***** Data provided

-- ==== Sys2Proof/Certificates/Slice0/Obligations.lean ====
section
/-! DEFINITION. The statements for the provers. Guest instructions: the state after an instruction is written out whole, so that
every field it does not name is the field before it. `s.fullMemory` says that P_MEM_BYTES covers the 24-bit space, as its
default does; what an access out of range does is stated apart. Statements with "(log <n>)" in their docstring rest on that
row of notes/assumptions. -/

open Sys2Proof Sys2Proof.Machine

/-! ### Encoding -/

/-- Decoding what the encoder writes gives the instruction back, for every well-formed instruction of both levels and every
decoding context (R100 to R107, R112, R120 to R124). -/
def Obligations.DecodeEncodeRoundTrip : Prop :=
  ∀ (c : Ctx) (i : Instr), i.wellFormed c = true → decode c (encode c i) = .ok i

/-- Guest bytes that decode are exactly the bytes the encoder writes for the instruction read, and it is well formed: every
guest word has one meaning (R100, R107, R112). -/
def Obligations.GuestBytesHaveOneMeaning : Prop :=
  ∀ (c : Ctx) (bytes : List Byte) (i : Instr), decode c (.guest bytes) = .ok i →
    encode c i = .guest bytes ∧ i.wellFormed c = true

/-- Every opcode byte, followed by as many bytes as the length rule asks for, decodes, and to one of the 38 unimplemented
instructions exactly when the opcode is unimplemented (R107, R114). -/
def Obligations.EveryOpcodeDecodesAtItsLength : Prop :=
  ∀ (c : Ctx) (op : Byte) (rest : List Byte), rest.length + 1 = instrLength c op →
    ∃ i, decode c (.guest (op :: rest)) = .ok i ∧
      (i ∈ unimplementedInstrs.map Prod.snd ↔ isUnimplemented op = true)

/-- A sample of words written from the opcode map and the tag table, not one of every family: implied, immediate, absolute,
direct, call, branch and push forms and two IR nodes (R112, R120, R123), and the lengths M and X_flag select (R102, R107). How
`decodeTableWord` tells a guest word from a node, and its context, are the model's own (log 15). -/
def Obligations.SampleWordsDecode : Prop :=
  decodeTableWord 8 0b11101010 = some .nop ∧
  decodeTableWord 16 0b01000010_10101001 = some (.ldaImm 0x0042#16) ∧
  decodeTableWord 24 0b00010010_00110100_10001101 = some (.staAbs 0x1234#16) ∧
  decodeTableWord 16 0b00010000_01000110 = some (.lsrDir 0x10#8) ∧
  decodeTableWord 24 0b11000010_00000000_00100000 = some (.jsrAbs 0xC200#16) ∧
  decodeTableWord 16 0b00000010_11110000 = some (.beq 0x02#8) ∧
  decodeTableWord 8 0b01001000 = some .pha ∧
  decodeTableWord 8 0b11000010 = some .rep ∧
  decodeTableWord 64 0x00000142_00_08_0000 = some (.irConst 8#8 0#8 0x142#32) ∧
  decodeTableWord 64 0xFFFF_0004_0003_0003 = some (.irAdd 3#16 4#16) ∧
  decode { m := false, xf := true, sr := .twoBytes } (.guest [0xA9#8, 0x34#8, 0x12#8]) = .ok (.ldaImm 0x1234#16) ∧
  decode { m := true, xf := false, sr := .oneByte } (.guest [0xA2#8, 0x34#8, 0x12#8]) = .ok (.ldxImm 0x1234#16) ∧
  decode { m := true, xf := true, sr := .oneByte } (.guest [0xA3#8, 0x05#8]) = .ok (.ldaSr 0x0005#16)
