-- ==== Sys2Proof/Laws/Encoding.lean ====
section
/-! SUPPORT. Splitting an operand or an IR node into its fields and putting it together again (R79, R120 to R122), and what the
decoder answers on bytes the encoder writes. -/

namespace Sys2Proof

theorem le16_bytes (v : Word16) : le16 (v.extractLsb' 0 8) (v.extractLsb' 8 8) = v := by
  apply BitVec.eq_of_getLsbD_eq
  intro i hi
  simp only [le16, BitVec.getLsbD_append, BitVec.getLsbD_extractLsb']
  split
  · simp [*]
  · rw [show 8 + (i - 8) = i by omega, show decide (i - 8 < 8) = true by simp; omega]; simp

theorem le24_bytes (v : Addr) : le24 (v.extractLsb' 0 8) (v.extractLsb' 8 8) (v.extractLsb' 16 8) = v := by
  apply BitVec.eq_of_getLsbD_eq
  intro i hi
  simp only [le24, BitVec.getLsbD_append, BitVec.getLsbD_extractLsb']
  split
  · simp [*]
  · split
    · rw [show 8 + (i - 8) = i by omega]; simp [*]
    · rw [show 16 + (i - 8 - 8) = i by omega, show decide (i - 8 - 8 < 8) = true by simp; omega]; simp

theorem bytes16_le16 (lo hi : Byte) : bytes16 (le16 lo hi) = [lo, hi] := by
  simp only [bytes16, le16, List.cons.injEq, and_true]
  constructor <;> apply BitVec.eq_of_getLsbD_eq <;> intro i hi' <;>
    simp only [BitVec.getLsbD_append, BitVec.getLsbD_extractLsb']
  · simp [hi']
  · simp [hi']

theorem bytes24_le24 (lo hi bank : Byte) : bytes24 (le24 lo hi bank) = [lo, hi, bank] := by
  simp only [bytes24, le24, List.cons.injEq, and_true]
  refine ⟨?_, ?_, ?_⟩ <;> apply BitVec.eq_of_getLsbD_eq <;> intro i hi' <;>
    simp only [BitVec.getLsbD_append, BitVec.getLsbD_extractLsb']
  · simp [hi']
  · simp [hi']
  · simp [hi', show ¬ (16 + i < 8) by omega, show ¬ (16 + i - 8 < 8) by omega, show 16 + i - 8 - 8 = i by omega]

theorem zext_low (v : Word16) (h : v.extractLsb' 8 8 = 0#8) : (v.extractLsb' 0 8).setWidth 16 = v := by
  apply BitVec.eq_of_getLsbD_eq
  intro i hi
  simp only [BitVec.getLsbD_setWidth, BitVec.getLsbD_extractLsb']
  by_cases h8 : i < 8
  · simp [h8, hi]
  · have := congrArg (fun b => b.getLsbD (i - 8)) h
    simp only [BitVec.getLsbD_extractLsb'] at this
    rw [show 8 + (i - 8) = i by omega] at this
    simp [h8] at this ⊢
    rw [this (by omega)]

theorem low_zext (b : Byte) : (b.setWidth 16 : Word16).extractLsb' 0 8 = b := by
  apply BitVec.eq_of_getLsbD_eq
  intro i hi
  simp [hi]; omega

theorem high_zext (b : Byte) : (b.setWidth 16 : Word16).extractLsb' 8 8 = 0#8 := by
  apply BitVec.eq_of_getLsbD_eq
  intro i hi
  simp [hi]

/-! ### Fields of an IR node -/

theorem packNode_bit (t : BitVec 16) (a b d : Handle) (i : Nat) :
    (packNode t a b d).getLsbD i =
      if i < 16 then t.getLsbD i else if i < 32 then a.getLsbD (i - 16)
      else if i < 48 then b.getLsbD (i - 32) else d.getLsbD (i - 48) := by
  have h : (((d ++ b) ++ a) ++ t).getLsbD i =
      if i < 16 then t.getLsbD i else if i - 16 < 16 then a.getLsbD (i - 16)
      else if i - 16 - 16 < 16 then b.getLsbD (i - 16 - 16) else d.getLsbD (i - 16 - 16 - 16) := by
    simp only [BitVec.getLsbD_append]
  refine Eq.trans h ?_
  by_cases h1 : i < 16
  · simp [h1]
  · by_cases h2 : i < 32
    · simp [h1, h2, show i - 16 < 16 by omega]
    · by_cases h3 : i < 48
      · simp [h1, h2, h3, show ¬ (i - 16 < 16) by omega, show i - 32 < 16 by omega, show i - 16 - 16 = i - 32 by omega]
      · simp [h1, h2, h3, show ¬ (i - 16 < 16) by omega, show ¬ (i - 16 - 16 < 16) by omega,
          show i - 16 - 16 - 16 = i - 48 by omega]

theorem packConst_bit (n g : Byte) (v : BitVec 32) (i : Nat) :
    (packConst n g v).getLsbD i =
      if i < 16 then false else if i < 24 then n.getLsbD (i - 16)
      else if i < 32 then g.getLsbD (i - 24) else v.getLsbD (i - 32) := by
  have h : (((v ++ g) ++ n) ++ (0#16)).getLsbD i =
      if i < 16 then (0#16).getLsbD i else if i - 16 < 8 then n.getLsbD (i - 16)
      else if i - 16 - 8 < 8 then g.getLsbD (i - 16 - 8) else v.getLsbD (i - 16 - 8 - 8) := by
    simp only [BitVec.getLsbD_append]
  refine Eq.trans h ?_
  by_cases h1 : i < 16
  · simp [h1]
  · by_cases h2 : i < 24
    · simp [h1, h2, show i - 16 < 8 by omega]
    · by_cases h3 : i < 32
      · simp [h1, h2, h3, show ¬ (i - 16 < 8) by omega, show i - 24 < 8 by omega, show i - 16 - 8 = i - 24 by omega]
      · simp [h1, h2, h3, show ¬ (i - 16 < 8) by omega, show ¬ (i - 16 - 8 < 8) by omega,
          show i - 16 - 8 - 8 = i - 32 by omega]

theorem packConst48_bit (v : BitVec 48) (i : Nat) :
    (packConst48 v).getLsbD i = if i < 16 then decide (i = 0) else v.getLsbD (i - 16) := by
  have h : (v ++ (1#16)).getLsbD i = if i < 16 then (1#16).getLsbD i else v.getLsbD (i - 16) := by
    simp only [BitVec.getLsbD_append]
  refine Eq.trans h ?_
  by_cases h1 : i < 16
  · simp [h1]
  · simp [h1]

theorem field_eq {w : Nat} {x : Node} {k : Nat} {v : BitVec w} (h : ∀ i, i < w → x.getLsbD (k + i) = v.getLsbD i) :
    x.extractLsb' k w = v := by
  apply BitVec.eq_of_getLsbD_eq
  intro i hi
  rw [BitVec.getLsbD_extractLsb', h i hi]
  simp [hi]

theorem packNode_tag (t : BitVec 16) (a b d : Handle) : Node.tag (packNode t a b d) = t :=
  field_eq (fun i hi => by rw [packNode_bit, if_pos (by omega)]; simp)

theorem packNode_arg0 (t : BitVec 16) (a b d : Handle) : Node.arg0 (packNode t a b d) = a :=
  field_eq (fun i hi => by rw [packNode_bit, if_neg (by omega), if_pos (by omega)]; congr 1; omega)

theorem packNode_arg1 (t : BitVec 16) (a b d : Handle) : Node.arg1 (packNode t a b d) = b :=
  field_eq (fun i hi => by
    rw [packNode_bit, if_neg (by omega), if_neg (by omega), if_pos (by omega)]; congr 1; omega)

theorem packNode_arg2 (t : BitVec 16) (a b d : Handle) : Node.arg2 (packNode t a b d) = d :=
  field_eq (fun i hi => by
    rw [packNode_bit, if_neg (by omega), if_neg (by omega), if_neg (by omega)]; congr 1; omega)

theorem packConst_tag (n g : Byte) (v : BitVec 32) : Node.tag (packConst n g v) = 0#16 :=
  field_eq (fun i hi => by rw [packConst_bit, if_pos (by omega)]; simp)

theorem packConst_numBits (n g : Byte) (v : BitVec 32) : (packConst n g v).extractLsb' 16 8 = n :=
  field_eq (fun i hi => by rw [packConst_bit, if_neg (by omega), if_pos (by omega)]; congr 1; omega)

theorem packConst_isSigned (n g : Byte) (v : BitVec 32) : (packConst n g v).extractLsb' 24 8 = g :=
  field_eq (fun i hi => by
    rw [packConst_bit, if_neg (by omega), if_neg (by omega), if_pos (by omega)]; congr 1; omega)

theorem packConst_value (n g : Byte) (v : BitVec 32) : (packConst n g v).extractLsb' 32 32 = v :=
  field_eq (fun i hi => by
    rw [packConst_bit, if_neg (by omega), if_neg (by omega), if_neg (by omega)]; congr 1; omega)

theorem packConst48_tag (v : BitVec 48) : Node.tag (packConst48 v) = 1#16 :=
  field_eq (fun i hi => by rw [packConst48_bit, if_pos (by omega)]; simp [hi])

theorem packConst48_imm (v : BitVec 48) : (packConst48 v).extractLsb' 16 48 = v :=
  field_eq (fun i hi => by rw [packConst48_bit, if_neg (by omega)]; congr 1; omega)

/-! ### Decoding what the encoder writes -/

theorem operandImm_bytes {narrow : Bool} {v : Word16} (k : Word16 → Instr) (h : immFits narrow v = true) :
    operandImm narrow k (bytesImm narrow v) = .ok (k v, []) := by
  cases narrow
  · simp [operandImm, bytesImm, bytes16, operand16, le16_bytes]
  · simp only [immFits, Bool.not_true, Bool.false_or, beq_iff_eq] at h
    simp [operandImm, bytesImm, operand8, zext_low v h]

theorem operandSr_bytes {sr : SrOffset} {v : Word16} (k : Word16 → Instr) (h : srFits sr v = true) :
    operandSr sr k (bytesSr sr v) = .ok (k v, []) := by
  cases sr
  · simp [srFits] at h
    simp [operandSr, bytesSr, operand8, zext_low v h]
  · simp [operandSr, bytesSr, bytes16, operand16, le16_bytes]

theorem operand16_bytes (k : Word16 → Instr) (v : Word16) : operand16 k (bytes16 v) = .ok (k v, []) := by
  simp [bytes16, operand16, le16_bytes]

theorem operand24_bytes (k : Addr → Instr) (v : Addr) : operand24 k (bytes24 v) = .ok (k v, []) := by
  simp [bytes24, operand24, le24_bytes]

end Sys2Proof
end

**********

Exercise instructions: Copy each line above where the string "context" occurs.

Task output:
decoding context (R100 to R107, R112, R120 to R124). -/
`decodeTableWord` tells a guest word from a node, and its context, are the model's own (log 15). -/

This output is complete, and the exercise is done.